*** Opening Given records ***

-- ==== Sys2Proof/Tests/Slice0.lean ====
section
/-! SUPPORT. Tests of the model against the words and vectors of spec/ (the source of each is named), and a witness for the
hypotheses of every statement that has some. -/

namespace Sys2Proof.Tests

open Sys2Proof.Machine

/-! ## Helpers -/

/-- What `f` shows of a next state. -/
def on {α : Type} (o : Host.Outcome State Fault Refusal) (f : State → α) : Option α :=
  match o with
  | .next t => some (f t)
  | .fault _ => none
  | .refused _ => none

/-- Reset, with the bias seeded at 0. -/
def seeded (c : LegalConfig) : State := { State.resetWith c with bias_seeded := true }

/-- Enables one effect. -/
def enabled (e : Effect) (s : State) : State := setEnable e true s

/-- The ring of spec/95_test_vectors.md 3.4, the cursor at 6, every slot written. -/
def full : State :=
  { seeded Config.tcS with
    buf := [(0, 100), (1, 200), (2, 300), (3, 400), (4, 500), (5, 600), (6, 700), (7, 800)]
    wr_cursor := 6
    samples_written := 8 }

/-- Two samples written, both 0. -/
def two : State := { seeded Config.tcS with wr_cursor := 2, samples_written := 2 }

/-- A press accepted at the tick `last`, the counter at `now`. -/
def pressed (last now : BitVec 32) : State :=
  { State.resetWith Config.tc with any_accepted := true, last_any := last, tick_count := now }

/-- TC-B with the MIN attack law. -/
def tcMin : LegalConfig where
  toConfig := { Config.tcB.toConfig with AGC_ATTACK := .min }
  legal := by decide

/-- TC-S with a supplied set of engines. -/
def tcSupplied : LegalConfig where
  toConfig := { Config.tcS.toConfig with EFFECT_IMPL := .supplied }
  legal := by decide

/-- TC-S without a chorus swing. -/
def tcStill : LegalConfig where
  toConfig := { Config.tcS.toConfig with CH_SWING := 0 }
  legal := by decide

/-- TC with an output range of 1 and no output amplitude. -/
def tcNarrow : LegalConfig where
  toConfig := { Config.tc.toConfig with OUTPUT_SCALE := 1, OUT_CLIP := 0 }
  legal := by decide

/-! ## WellFormed: an ill-formed term for each check, refused (spec/30_encoding.md R113) -/

theorem test_wf_tick_above : (Instr.tick 2147483648).wf = false := by decide
theorem test_wf_tick_below : (Instr.tick (-2147483649)).wf = false := by decide
theorem test_wf_setp_above : (Instr.setp .delayLen 2147483648).wf = false := by decide
theorem test_wf_setp_below : (Instr.setp .revMix (-2147483649)).wf = false := by decide
theorem test_wf_ends : (Instr.tick 2147483647).wf = true ∧ (Instr.setp .revMix (-2147483648)).wf = true := by decide

/-! ## Decode: words written out from R115 and from spec/95_test_vectors.md 3.1 -/

theorem test_decode_tick : decode 0x0080000000 = .event (.tick (-2147483648)) := by decide
theorem test_decode_enc : decode 0x10FFFFFFFD = .event (.enc 0b01) := by decide
theorem test_decode_btn : decode 0x20FFFFFFC0 = .event (.btn 0b000000) := by decide
theorem test_decode_seten : decode 0x34FFFFFFFE = .event (.seten .reverb false) := by decide
theorem test_decode_geten : decode 0x44DEADBEEF = .event (.geten .reverb) := by decide
theorem test_decode_setp : decode 0x5680000000 = .event (.setp .revMix (-2147483648)) := by decide
theorem test_decode_getp : decode 0x6600000000 = .event (.getp .revMix) := by decide
theorem test_decode_rdst : decode 0x7F00000000 = .event (.rdst .tremInc) := by decide
theorem test_decode_refused :
    [0x0100000000, 0x0F12345678, 0x2100000001, 0x3500000001, 0x3800000001, 0x4700000000, 0x5700000000, 0x6F00000000,
      0x8000000000, 0xFFFFFFFFFF].map decode =
    [0x01, 0x0F, 0x21, 0x35, 0x38, 0x47, 0x57, 0x6F, 0x80, 0xFF].map .refusedCmd := by decide
theorem test_decodeTableWord : decodeTableWord 40 0x50000003E8 = some (.setp .delayLen 1000) ∧
    decodeTableWord 40 0x3500000001 = none := by decide

/-! ## The textual syntax (R113 to R115) -/

theorem test_asm_setp : Asm.assemble "SETP TREM_DEPTH, -5 ; below its range" = some [0x54FFFFFFFB] := by decide
theorem test_asm_rdst : Asm.assemble "RDST AGC_GAIN" = some [0x7300000000] := by decide
theorem test_asm_rotcw :
    Asm.assemble "ROTCW" = some [0x1000000001, 0x1000000003, 0x1000000002, 0x1000000000] := by decide
theorem test_asm_out_of_range : Asm.assemble "TICK 2147483648" = none := by decide

/-! ## TICK (spec/95_test_vectors.md 3.2, 3.4, P1) -/

/-- 3.2 row 4: bias, low-pass state, gain, conditioned sample. -/
theorem test_tick_conditioner :
    on (exec (.tick 2147483647) (seeded Config.tc)) (fun t =>
      (t.bias.toInt, t.hpf_lp.toInt, t.agc_gain.toNat, (Memory.read t.buf 0).toInt)) =
    some (2097151, 268173312, 64, 5830) := by decide

/-- 3.2, W4: the floors on the negative side. -/
theorem test_tick_negative :
    on (exec (.tick (-78643200)) (seeded Config.tcB)) (fun t =>
      (t.bias.toInt, t.agc_gain.toNat, (Memory.read t.buf 0).toInt)) = some (-1, 206, -1932) := by decide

*** Closing Given records ***

Activity:
A complete, exact copy of the material above is the expected answer.

Solution:
-- ==== Sys2Proof/Tests/Slice0.lean ====
section
/-! SUPPORT. Tests of the model against the words and vectors of spec/ (the source of each is named), and a witness for the
hypotheses of every statement that has some. -/

namespace Sys2Proof.Tests

open Sys2Proof.Machine

/-! ## Helpers -/

/-- What `f` shows of a next state. -/
def on {α : Type} (o : Host.Outcome State Fault Refusal) (f : State → α) : Option α :=
  match o with
  | .next t => some (f t)
  | .fault _ => none
  | .refused _ => none

/-- Reset, with the bias seeded at 0. -/
def seeded (c : LegalConfig) : State := { State.resetWith c with bias_seeded := true }

/-- Enables one effect. -/
def enabled (e : Effect) (s : State) : State := setEnable e true s

/-- The ring of spec/95_test_vectors.md 3.4, the cursor at 6, every slot written. -/
def full : State :=
  { seeded Config.tcS with
    buf := [(0, 100), (1, 200), (2, 300), (3, 400), (4, 500), (5, 600), (6, 700), (7, 800)]
    wr_cursor := 6
    samples_written := 8 }

/-- Two samples written, both 0. -/
def two : State := { seeded Config.tcS with wr_cursor := 2, samples_written := 2 }

/-- A press accepted at the tick `last`, the counter at `now`. -/
def pressed (last now : BitVec 32) : State :=
  { State.resetWith Config.tc with any_accepted := true, last_any := last, tick_count := now }

/-- TC-B with the MIN attack law. -/
def tcMin : LegalConfig where
  toConfig := { Config.tcB.toConfig with AGC_ATTACK := .min }
  legal := by decide

/-- TC-S with a supplied set of engines. -/
def tcSupplied : LegalConfig where
  toConfig := { Config.tcS.toConfig with EFFECT_IMPL := .supplied }
  legal := by decide

/-- TC-S without a chorus swing. -/
def tcStill : LegalConfig where
  toConfig := { Config.tcS.toConfig with CH_SWING := 0 }
  legal := by decide

/-- TC with an output range of 1 and no output amplitude. -/
def tcNarrow : LegalConfig where
  toConfig := { Config.tc.toConfig with OUTPUT_SCALE := 1, OUT_CLIP := 0 }
  legal := by decide

/-! ## WellFormed: an ill-formed term for each check, refused (spec/30_encoding.md R113) -/

theorem test_wf_tick_above : (Instr.tick 2147483648).wf = false := by decide
theorem test_wf_tick_below : (Instr.tick (-2147483649)).wf = false := by decide
theorem test_wf_setp_above : (Instr.setp .delayLen 2147483648).wf = false := by decide
theorem test_wf_setp_below : (Instr.setp .revMix (-2147483649)).wf = false := by decide
theorem test_wf_ends : (Instr.tick 2147483647).wf = true ∧ (Instr.setp .revMix (-2147483648)).wf = true := by decide

/-! ## Decode: words written out from R115 and from spec/95_test_vectors.md 3.1 -/

theorem test_decode_tick : decode 0x0080000000 = .event (.tick (-2147483648)) := by decide
theorem test_decode_enc : decode 0x10FFFFFFFD = .event (.enc 0b01) := by decide
theorem test_decode_btn : decode 0x20FFFFFFC0 = .event (.btn 0b000000) := by decide
theorem test_decode_seten : decode 0x34FFFFFFFE = .event (.seten .reverb false) := by decide
theorem test_decode_geten : decode 0x44DEADBEEF = .event (.geten .reverb) := by decide
theorem test_decode_setp : decode 0x5680000000 = .event (.setp .revMix (-2147483648)) := by decide
theorem test_decode_getp : decode 0x6600000000 = .event (.getp .revMix) := by decide
theorem test_decode_rdst : decode 0x7F00000000 = .event (.rdst .tremInc) := by decide
theorem test_decode_refused :
    [0x0100000000, 0x0F12345678, 0x2100000001, 0x3500000001, 0x3800000001, 0x4700000000, 0x5700000000, 0x6F00000000,
      0x8000000000, 0xFFFFFFFFFF].map decode =
    [0x01, 0x0F, 0x21, 0x35, 0x38, 0x47, 0x57, 0x6F, 0x80, 0xFF].map .refusedCmd := by decide
theorem test_decodeTableWord : decodeTableWord 40 0x50000003E8 = some (.setp .delayLen 1000) ∧
    decodeTableWord 40 0x3500000001 = none := by decide

/-! ## The textual syntax (R113 to R115) -/

theorem test_asm_setp : Asm.assemble "SETP TREM_DEPTH, -5 ; below its range" = some [0x54FFFFFFFB] := by decide
theorem test_asm_rdst : Asm.assemble "RDST AGC_GAIN" = some [0x7300000000] := by decide
theorem test_asm_rotcw :
    Asm.assemble "ROTCW" = some [0x1000000001, 0x1000000003, 0x1000000002, 0x1000000000] := by decide
theorem test_asm_out_of_range : Asm.assemble "TICK 2147483648" = none := by decide

/-! ## TICK (spec/95_test_vectors.md 3.2, 3.4, P1) -/

/-- 3.2 row 4: bias, low-pass state, gain, conditioned sample. -/
theorem test_tick_conditioner :
    on (exec (.tick 2147483647) (seeded Config.tc)) (fun t =>
      (t.bias.toInt, t.hpf_lp.toInt, t.agc_gain.toNat, (Memory.read t.buf 0).toInt)) =
    some (2097151, 268173312, 64, 5830) := by decide

/-- 3.2, W4: the floors on the negative side. -/
theorem test_tick_negative :
    on (exec (.tick (-78643200)) (seeded Config.tcB)) (fun t =>
      (t.bias.toInt, t.agc_gain.toNat, (Memory.read t.buf 0).toInt)) = some (-1, 206, -1932) := by decide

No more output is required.